Pero fue bajo Diocleciano cuando se desencadenó la persecución más sangrienta. El emperador se había propuesto dar a Roma un esplendor extraordinario. En su esfuerzo desesperado para unir el Imperio, le preocuparon especialmente las influencias que tendían al separatismo, y, aunque al principio despreció la fuerza de los cristianos, hacia el año 303 d. C., bajo la presión de César Galerio, su asociado en el gobierno, había llegado a la conclusión de que en efecto existía otro Estado dentro del Estado. Las medidas que tomó fueron sin precedentes, puesto que ningún cristiano podría disfrutar de ciudadanía romana ni, por tanto, desempeñar puestos en los servicios imperial ni municipal y tampoco podía recurrir a la apelación en los veredictos judiciales. Ningún esclavo cristiano podría ser libre y se destruirían las iglesias y los libros sagrados; se encarcelaría al clero y se le obligaría a sacrificar a los dioses mediante la tortura. El propósito era privar a los fieles de sus dirigentes y a la organización de la Iglesia de sus principales defensores. Finalmente, este edicto fue aplicado a todos los cristianos18. El rigor con que se aplicaron estos edictos fue muy distinto en unas y otras zonas del Imperio. Hubo algunos lapsos —se llamó traditores a los que entregaron libros sagrados para que fueran destruidos— pero en número muy inferior a los que hubo en la persecución de Decio, y fueron muchos los mártires y confesores. Era la última batalla de la Iglesia con la Roma pagana, pues estaba ya próxima la libertad definitiva del cristianismo promulgada por Constantino en el Edicto de Milán, a principios del 313.

2. Vida de San Cipriano

San Jerónimo19 compendia así la vida del Obispo de Cartago: «Cipriano, nacido en África, fue primeramente un insigne maestro de retórica.

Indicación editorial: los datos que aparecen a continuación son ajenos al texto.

-- ==== Sys2Proof/Machine/State.lean ====
section
/-!
DEFINITION. Sys2Proof/Machine/State.lean: the whole state of QRC as plain data (10_state.md), the state
after a hardware reset, the error codes of 60_exceptions.md R301 and the reasons a step can stop.
INVENTORY.md's "State" lists every field with its rule and reset value.
-/

namespace Sys2Proof.Machine

/-- The errors a command can raise (60_exceptions.md R301), in the order of their codes. -/
inductive CmdError where
  | capacityExceeded
  | charCountRange
  | invalidMode
  | unsupportedVersion
  | invalidEccLevel
  | invalidCharacter
  | illegalCommand
  | badArgument
  | sequence
deriving DecidableEq, Repr

/-- csr.STATUS but for BUSY, which is 1 exactly when the pending latch is full (10_state.md R24, R50; log 7). -/
structure Status where
  done    : Bool
  err     : Bool
  accerr  : Bool
  errcode : BitVec 4
  errop   : BitVec 8
deriving DecidableEq, Repr

/-- csr.CONFIG, the symbol parameters (10_state.md R31). `micro` is TYPE: 0 Normal, 1 Micro. -/
structure SymbolConfig where
  micro   : Bool
  version : BitVec 6
  ecc     : BitVec 3
  mode    : BitVec 3
deriving DecidableEq, Repr

/-- csr.STAGE: which pipeline results are valid (10_state.md R34). -/
structure Stage where
  /-- P: PACK done. -/
  p : Bool
  /-- E: ECCGEN done. -/
  e : Bool
  /-- R: RESERVE done. -/
  r : Bool
  /-- F: FILL done. -/
  f : Bool
  /-- M: a mask is selected and applied. -/
  m : Bool
  /-- T: format and version information written. -/
  t : Bool
deriving DecidableEq, Repr

/-- csr.MASKID (10_state.md R37). -/
structure MaskId where
  pattern : BitVec 3
  alt     : BitVec 2
deriving DecidableEq, Repr

/-- csr.MSCORE0..MSCORE7 (10_state.md R39). -/
structure MScores where
  m0 : Word
  m1 : Word
  m2 : Word
  m3 : Word
  m4 : Word
  m5 : Word
  m6 : Word
  m7 : Word
deriving DecidableEq, Repr

/-- The bytes of PBUF, DBUF and CWBUF that have been written since the last hardware reset, each under its
host address, addresses strictly rising (`Memory.wf`). A byte not listed has not been written: it has no
value here and reads as the free value of `Config.powerOnByte` (10_state.md R46, R52; log 4). -/
abbrev Memory := List Host.Cell

/-- The side of the module grid, GMAX (00_scope.md R6; 10_state.md R48). -/
abbrev gridSide : Nat := 177

/-- The cells of one plane, 177 × 177. -/
abbrev gridCells : Nat := 31329

/-- One bit plane of the module grid (10_state.md R48): two sets of cells, each held as the number whose bit
177 r + c is set when cell (r, c) is in it. `known` is the set of the cells written since the last hardware
reset, `bits` the set of those of them that hold a 1 (`Plane.wf`). A cell not written reads as a free value
(R52; log 4). -/
structure Plane where
  known : Nat
  bits  : Nat
deriving DecidableEq, Repr

/-- One host bus access (00_scope.md R11; 20_memory.md R64): a read or a write of the 32-bit word at an
address. -/
inductive Access where
  | read (a : HostAddr)
  | write (a : HostAddr) (v : Word)
deriving DecidableEq, Repr

/-- One event of a run: a turn of the core, a host access, or the platform's hardware reset
(10_state.md R47; 70_reset_and_hazards.md R340; log 1). -/
inductive Turn where
  | core
  | host (acc : Access)
  | reset
deriving DecidableEq, Repr

/-- The state of QRC (10_state.md R20), and the model's own fields `epoch`, `agenda` and `readData`. -/
structure State where
  /-- csr.CMD (R23). -/
  cmd      : Word
  /-- csr.STATUS (R24). -/
  status   : Status
  /-- csr.CTRL.IRQ_EN (R30). -/
  irqEn    : Bool
  /-- csr.CONFIG (R31). -/
  config   : SymbolConfig
  /-- csr.PLEN (R33). -/
  plen     : BitVec 16
  /-- csr.STAGE (R34). -/
  stage    : Stage
  /-- csr.SEGBITS (R35). -/
  segbits  : BitVec 16
  /-- csr.MODEUSED (R36). -/
  modeused : BitVec 3
  /-- csr.MASKID (R37). -/
  maskid   : MaskId
  /-- csr.SCORE (R38). -/
  score    : Word
  /-- csr.MSCORE0..MSCORE7 (R39). -/
  mscore   : MScores
  /-- csr.NDCW (R41). -/
  ndcw     : BitVec 16
  /-- csr.NCW (R42). -/
  ncw      : BitVec 16
  /-- csr.GFRES (R43). -/
  gfres    : BitVec 8
  /-- csr.ARG0 (R44). -/
  arg0     : Word
  /-- csr.ARG1 (R44). -/
  arg1     : Word
  /-- csr.ARG2 (R44). -/
  arg2     : Word
  /-- csr.ARG3 (R44). -/
  arg3     : Word
  /-- The pending latch (R50). -/
  pending  : Option Word
  /-- PBUF, DBUF and CWBUF (R46). -/
  mem      : Memory
  /-- The module plane MOD (R48). -/
  mod      : Plane
  /-- The reservation plane RES (R48). -/
  res      : Plane
  /-- The model's own: how many hardware resets there have been since the state after reset (log 5). -/
  epoch    : Nat
  /-- The model's own: the events still to come, in order (log 1). -/
  agenda   : List Turn
  /-- The model's own: the word the host's last read returned (log 6). -/
  readData : Word
deriving DecidableEq, Repr

/-- The reasons a step can stop with a fault. There is none: no host access and no command of QRC stops
it; a command that cannot be carried out completes with an error code in csr.STATUS (60_exceptions.md
R300, R303), and an access never faults (20_memory.md R65, R66). -/
inductive Fault
deriving DecidableEq, Repr

/-- The reasons a step can be refused. -/
inductive Refusal where
  /-- The command has no meaning in this model. Raised by a refused arm of `exec`; no arm is refused.
  Safe: it says nothing about the hardware. -/
  | notModelled (mnemonic : String)
deriving DecidableEq, Repr

/-- A plane in which no cell has been written. -/
def Plane.unwritten : Plane := { known := 0, bits := 0 }

/-- The state right after a hardware reset (10_state.md R21, R52; 70_reset_and_hazards.md R340, R342): every
CSR 0, the latch empty, no buffer byte and no grid cell written. The values of the model's own three
fields are DESIGN CHOICE (log 1, 5, 6). -/
def State.reset : State where
  cmd := 0#32
  status := { done := false, err := false, accerr := false, errcode := 0#4, errop := 0#8 }
  irqEn := false
  config := { micro := false, version := 0#6, ecc := 0#3, mode := 0#3 }
  plen := 0#16
  stage := { p := false, e := false, r := false, f := false, m := false, t := false }
  segbits := 0#16
  modeused := 0#3
  maskid := { pattern := 0#3, alt := 0#2 }
  score := 0#32
  mscore := { m0 := 0#32, m1 := 0#32, m2 := 0#32, m3 := 0#32, m4 := 0#32, m5 := 0#32, m6 := 0#32, m7 := 0#32 }
  ndcw := 0#16
  ncw := 0#16
  gfres := 0#8
  arg0 := 0#32
  arg1 := 0#32
  arg2 := 0#32
  arg3 := 0#32
  pending := none
  mem := []
  mod := Plane.unwritten
  res := Plane.unwritten
  epoch := 0
  agenda := []
  readData := 0#32

end Sys2Proof.Machine
end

Después, convertido al cristianismo por los buenos consejos del presbítero Cecilio20 de quien tomó el nombre, invirtió en la ayuda de los pobres toda su fortuna21. No mucho tiempo después fue ordenado presbítero y consagrado obispo de Cartago, sufriendo el martirio en tiempo de los emperadores Valeriano y Galieno, en la octava persecución, en el mismo día aunque no en el mismo año que el obispo Cornelio en Roma».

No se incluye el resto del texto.